SURABAYA, KOMPAS.com - Di Surabaya terdapat situs kuno peningggalan Kerajaan Majapahit yang ditemukan secara tidak sengaja.
Situs tersebut bernama Sumur Jobong yang terletak di Jalan Pandean, Peneleh, Kecamatan Gentang, Surabaya, Jawa Timur.
Sumur tersebut berupa jobong bertumpuk dua yang terbuat dari tanah liat.
Kedalaman sekitar 2 meter, lebar sumur 83 centimeter dan ketebalan bibir sumur 2,5 centimeter.
Berbeda dengan sumur pada umumnya, juru pelihara Sumur Jobong, Agus Santoso mengatakan bahwa Sumur Jobong memiliki misteri dan cerita sejarah tersendiri di baliknya.
Ada penemuan tulang belulang manusia yang tidak lengkap di sekitar posisi ditemukannya Sumur Jobong.
Baca juga: Sumur Jobong di Surabaya, Jejak Tertua Kerajaan Majapahit yang Tak Sengaja Ditemukan
“Selain tulang belulang, di kedalaman sekitar 1 meter itu ditemukan patahan bata, gerabah, dan pecahan guci,” jelas Agus saat ditemui Kompas.com, Minggu (7/12/2025).
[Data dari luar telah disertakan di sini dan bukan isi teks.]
-- ==== Sys2Proof/Config.lean ====
section
/-! DEFINITION. What an implementation fixes (fuses, straps, ROM tables) and the values the spec leaves open.
Each is a constant without a body: no proof can see its value. -/

namespace Sys2Proof.Config

/-- Table-unit function `f` at FP32 input `y` where Table ERR-2 gives only a bound: the ROM's bits (R116).
DESIGN CHOICE, log entry 3. -/
opaque tableUnit : Nat → Word → Word

/-- The bits of the NaN an FP32 operation gives where no operand is poison (R53 says only that it is a quiet NaN).
DESIGN CHOICE, log entry 4. -/
opaque nanBits : Word → Word → Word → Word

/-- The nth value the spec leaves open where a value is undefined; `State.freeCount` is the counter applied to it.
DESIGN CHOICE, log entry 2. -/
opaque freeValue : Nat → Dword

/-- The fuse or strap word behind the register at a BAR0 offset, for every reset value R11 writes "fuse" or "strap".
DESIGN CHOICE, log entry 6. -/
opaque fuse : Nat → Nat

/-- Hard-repair entries fused into a vault site at manufacturing test, for rows and for symbol columns, as (bank, row or column, spare)
(R275). DESIGN CHOICE, log entry 6. -/
opaque factoryRows : Nat → List (Nat × Nat × Nat)
opaque factoryCols : Nat → List (Nat × Nat × Nat)

/-- The ordered list of home pools that Dealer firmware keeps for a model and a tenant (R392). DESIGN CHOICE, log entry 9. -/
opaque homePools : Nat → Nat → List Nat

/-- A model's transit pool (R391). DESIGN CHOICE, log entry 9. -/
opaque transitPool : Nat → Nat

/-- The pool in which a team's plates are staged (SPOOL of Table PLT-4). DESIGN CHOICE, log entry 9. -/
opaque stagingPool : Nat → Nat

/-- The node pool in control-plane SRAM (R362): its first address, and how many nodes it holds. DESIGN CHOICE, log entry 8. -/
opaque nodeBase : Nat
opaque nodeCount : Nat

/-- Size of a model's vocabulary, against which output words are judged (R508). DESIGN CHOICE, log entry 9. -/
opaque vocab : Nat → Nat

/-- What the five trits of an invalid quint code read as (R31 poisons the tile and gives them no values): the valid code,
after reduction modulo 243, that it is decoded like. DESIGN CHOICE, log entry 13. -/
opaque badQuint : Byte → Byte

end Sys2Proof.Config
end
Patahan batu-bata tersebut memiliki lebar 20 centimeter, tebal 8 centimeter, dan panjang yang bervariasi mulai dari 17, 20.hingga 35 centimeter.
“Awalnya sama tukang yang menggali itu mau dihancurkan, terus saya bilang ‘jangan pak, ini kayaknya pertanda sesuatu’. Akhirnya sumber air itu dilingkarin, nyambung, dan diketahui kalau itu ternyata sumur,” ujarnya.
Setelah itu, Agus melaporkan penemuan tersebut kepada lurah untuk ditelusuri lebih dalam oleh pemerintah kota bersama para ahli.
Sementara tulang belulang itu dilakukan pengujian oleh Museum Etnografi dan Pusat Kajian Kematian Universitas Airlangga (Unair) bersama Laboratorium Radiokarbon Australia National University, Canberra, Australia.
Diketahui berdasarkan uji pertanggalan, yakni uji karbon untuk menentukan usia tulang dalam sumur jobong berkisar 1430 – 1608 M.
Patahan batu bata, gerabah, dan guci yang ditemukan di kedalaman 1 meter dari situs Sumur Jobong, Surabaya.
“Bahkan, kurator dari Unair itu menyimpulkan kalau tulang ini keberadaannya pada tahun 1430 M, berarti tahun sebelum itu sudah ada kehidupan dan peradaban di Kampung Pandean ini,” jelasnya.
Apalagi dalam sejarah Surabaya yang dialiri Sungai Kalimas, merupakan jalur penting dalam transportasi perdagangan era Kerajaan Majapahit.
Ini sangat memungkinkan pula di bantaran Kalimas dan Kali Surabaya terdapat pemukiman penduduk.